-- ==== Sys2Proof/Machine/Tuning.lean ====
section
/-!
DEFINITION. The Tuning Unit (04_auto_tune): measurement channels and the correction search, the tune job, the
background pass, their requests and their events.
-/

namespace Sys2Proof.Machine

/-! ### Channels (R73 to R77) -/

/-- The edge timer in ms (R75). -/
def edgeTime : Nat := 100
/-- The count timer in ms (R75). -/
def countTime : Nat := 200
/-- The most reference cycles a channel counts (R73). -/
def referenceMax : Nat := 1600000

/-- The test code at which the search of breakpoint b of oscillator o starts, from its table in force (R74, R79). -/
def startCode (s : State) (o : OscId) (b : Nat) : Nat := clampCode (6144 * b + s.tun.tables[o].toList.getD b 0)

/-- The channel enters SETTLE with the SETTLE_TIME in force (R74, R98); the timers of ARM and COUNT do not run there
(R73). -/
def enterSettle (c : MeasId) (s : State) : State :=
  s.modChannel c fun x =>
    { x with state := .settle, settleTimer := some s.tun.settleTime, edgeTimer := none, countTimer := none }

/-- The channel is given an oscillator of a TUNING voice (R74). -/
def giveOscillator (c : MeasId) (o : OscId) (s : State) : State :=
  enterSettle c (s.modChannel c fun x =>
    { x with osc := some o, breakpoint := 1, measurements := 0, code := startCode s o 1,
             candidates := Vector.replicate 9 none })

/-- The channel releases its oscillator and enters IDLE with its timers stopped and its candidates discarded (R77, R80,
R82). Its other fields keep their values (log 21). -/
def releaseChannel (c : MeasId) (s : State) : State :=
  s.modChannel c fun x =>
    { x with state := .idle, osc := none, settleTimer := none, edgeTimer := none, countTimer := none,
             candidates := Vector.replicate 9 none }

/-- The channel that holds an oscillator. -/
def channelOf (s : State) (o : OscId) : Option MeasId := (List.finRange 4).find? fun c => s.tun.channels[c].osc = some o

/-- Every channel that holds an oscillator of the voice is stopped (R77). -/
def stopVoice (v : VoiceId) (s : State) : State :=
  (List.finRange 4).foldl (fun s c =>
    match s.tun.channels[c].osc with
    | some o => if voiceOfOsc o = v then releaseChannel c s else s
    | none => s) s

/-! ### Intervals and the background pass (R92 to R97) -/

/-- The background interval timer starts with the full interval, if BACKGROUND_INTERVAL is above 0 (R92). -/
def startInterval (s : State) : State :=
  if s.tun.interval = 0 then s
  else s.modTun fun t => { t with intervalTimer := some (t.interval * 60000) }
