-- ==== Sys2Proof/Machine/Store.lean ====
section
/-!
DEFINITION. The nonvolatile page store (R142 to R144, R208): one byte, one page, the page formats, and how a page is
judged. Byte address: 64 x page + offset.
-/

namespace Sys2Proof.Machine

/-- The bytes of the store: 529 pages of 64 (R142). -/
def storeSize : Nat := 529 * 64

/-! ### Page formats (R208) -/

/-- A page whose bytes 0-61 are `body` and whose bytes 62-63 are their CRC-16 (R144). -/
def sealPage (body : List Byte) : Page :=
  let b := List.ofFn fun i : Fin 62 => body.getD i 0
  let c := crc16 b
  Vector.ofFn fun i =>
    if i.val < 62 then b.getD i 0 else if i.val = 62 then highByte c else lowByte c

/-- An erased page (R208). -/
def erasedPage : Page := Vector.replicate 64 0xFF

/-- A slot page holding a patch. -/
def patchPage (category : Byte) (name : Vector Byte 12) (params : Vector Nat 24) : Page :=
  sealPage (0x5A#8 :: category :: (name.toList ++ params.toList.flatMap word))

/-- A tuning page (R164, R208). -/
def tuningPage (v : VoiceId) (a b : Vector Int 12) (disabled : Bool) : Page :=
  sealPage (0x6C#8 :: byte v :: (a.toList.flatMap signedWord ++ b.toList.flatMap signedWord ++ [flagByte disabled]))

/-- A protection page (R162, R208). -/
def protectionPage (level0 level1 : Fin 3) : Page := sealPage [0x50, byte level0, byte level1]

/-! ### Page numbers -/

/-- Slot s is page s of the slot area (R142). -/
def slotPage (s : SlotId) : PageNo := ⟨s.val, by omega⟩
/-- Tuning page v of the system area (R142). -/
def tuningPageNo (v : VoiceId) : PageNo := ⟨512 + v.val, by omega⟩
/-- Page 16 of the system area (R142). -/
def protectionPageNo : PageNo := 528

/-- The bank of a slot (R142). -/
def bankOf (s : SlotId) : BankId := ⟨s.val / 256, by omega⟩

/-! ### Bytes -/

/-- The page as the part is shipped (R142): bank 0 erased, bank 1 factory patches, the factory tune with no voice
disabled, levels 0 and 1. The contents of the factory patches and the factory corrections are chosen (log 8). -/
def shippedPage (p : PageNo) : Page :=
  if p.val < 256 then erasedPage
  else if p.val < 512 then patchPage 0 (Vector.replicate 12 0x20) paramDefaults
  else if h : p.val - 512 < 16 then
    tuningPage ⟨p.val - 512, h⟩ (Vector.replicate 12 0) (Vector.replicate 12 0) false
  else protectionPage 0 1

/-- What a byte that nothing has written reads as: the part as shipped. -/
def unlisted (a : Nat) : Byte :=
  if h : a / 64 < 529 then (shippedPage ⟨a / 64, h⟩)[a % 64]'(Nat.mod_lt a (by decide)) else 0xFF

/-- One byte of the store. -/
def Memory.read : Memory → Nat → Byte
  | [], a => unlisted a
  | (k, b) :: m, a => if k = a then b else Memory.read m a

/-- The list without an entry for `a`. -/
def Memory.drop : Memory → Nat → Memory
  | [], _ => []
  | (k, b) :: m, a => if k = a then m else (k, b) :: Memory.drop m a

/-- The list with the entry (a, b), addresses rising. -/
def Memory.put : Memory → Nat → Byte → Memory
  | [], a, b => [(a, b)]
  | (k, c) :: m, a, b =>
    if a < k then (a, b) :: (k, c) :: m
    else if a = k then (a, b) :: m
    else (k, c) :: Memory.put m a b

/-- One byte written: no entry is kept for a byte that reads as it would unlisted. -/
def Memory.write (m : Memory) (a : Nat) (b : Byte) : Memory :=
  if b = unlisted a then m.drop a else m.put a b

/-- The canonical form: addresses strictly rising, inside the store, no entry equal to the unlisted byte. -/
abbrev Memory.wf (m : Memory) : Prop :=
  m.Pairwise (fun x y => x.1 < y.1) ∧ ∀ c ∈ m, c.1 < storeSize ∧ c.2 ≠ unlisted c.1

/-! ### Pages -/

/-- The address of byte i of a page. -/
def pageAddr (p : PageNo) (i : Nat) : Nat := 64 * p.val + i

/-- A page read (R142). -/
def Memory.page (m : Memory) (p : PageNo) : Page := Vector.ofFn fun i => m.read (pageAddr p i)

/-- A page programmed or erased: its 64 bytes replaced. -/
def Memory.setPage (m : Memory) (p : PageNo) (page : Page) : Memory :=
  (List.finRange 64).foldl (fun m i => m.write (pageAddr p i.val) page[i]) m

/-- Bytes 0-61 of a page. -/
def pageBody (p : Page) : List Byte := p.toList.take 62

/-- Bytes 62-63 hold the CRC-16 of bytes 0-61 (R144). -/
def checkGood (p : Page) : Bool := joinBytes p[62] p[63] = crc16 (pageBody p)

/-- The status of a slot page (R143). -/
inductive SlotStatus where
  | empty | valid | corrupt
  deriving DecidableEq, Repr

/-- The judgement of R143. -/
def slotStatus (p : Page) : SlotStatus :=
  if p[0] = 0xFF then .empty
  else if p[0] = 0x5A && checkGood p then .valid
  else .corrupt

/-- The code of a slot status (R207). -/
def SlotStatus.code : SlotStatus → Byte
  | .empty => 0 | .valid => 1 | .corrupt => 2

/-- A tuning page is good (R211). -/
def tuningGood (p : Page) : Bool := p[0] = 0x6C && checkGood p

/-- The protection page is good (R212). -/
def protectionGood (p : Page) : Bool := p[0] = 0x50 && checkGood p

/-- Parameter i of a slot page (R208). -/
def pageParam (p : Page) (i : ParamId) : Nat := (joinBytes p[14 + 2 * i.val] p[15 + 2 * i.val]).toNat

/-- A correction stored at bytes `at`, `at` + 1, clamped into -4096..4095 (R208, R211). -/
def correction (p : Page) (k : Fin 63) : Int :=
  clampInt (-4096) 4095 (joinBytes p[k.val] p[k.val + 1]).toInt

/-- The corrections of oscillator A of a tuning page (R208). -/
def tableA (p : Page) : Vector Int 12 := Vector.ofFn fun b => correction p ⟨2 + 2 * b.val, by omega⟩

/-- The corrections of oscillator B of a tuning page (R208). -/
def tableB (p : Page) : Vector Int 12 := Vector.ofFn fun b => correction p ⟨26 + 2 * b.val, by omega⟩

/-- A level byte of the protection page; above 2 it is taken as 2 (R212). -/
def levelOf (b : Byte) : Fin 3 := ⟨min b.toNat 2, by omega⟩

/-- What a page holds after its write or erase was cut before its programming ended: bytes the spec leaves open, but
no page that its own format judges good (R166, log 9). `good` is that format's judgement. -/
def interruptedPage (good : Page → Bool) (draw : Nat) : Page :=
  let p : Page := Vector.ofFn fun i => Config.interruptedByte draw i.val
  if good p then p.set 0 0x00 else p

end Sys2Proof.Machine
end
______________________________
Note every line of the records that holds the word "storeSize", and copy it.

### ANSWER TO THIS PROBLEM
def storeSize : Nat := 529 * 64
  m.Pairwise (fun x y => x.1 < y.1) ∧ ∀ c ∈ m, c.1 < storeSize ∧ c.2 ≠ unlisted c.1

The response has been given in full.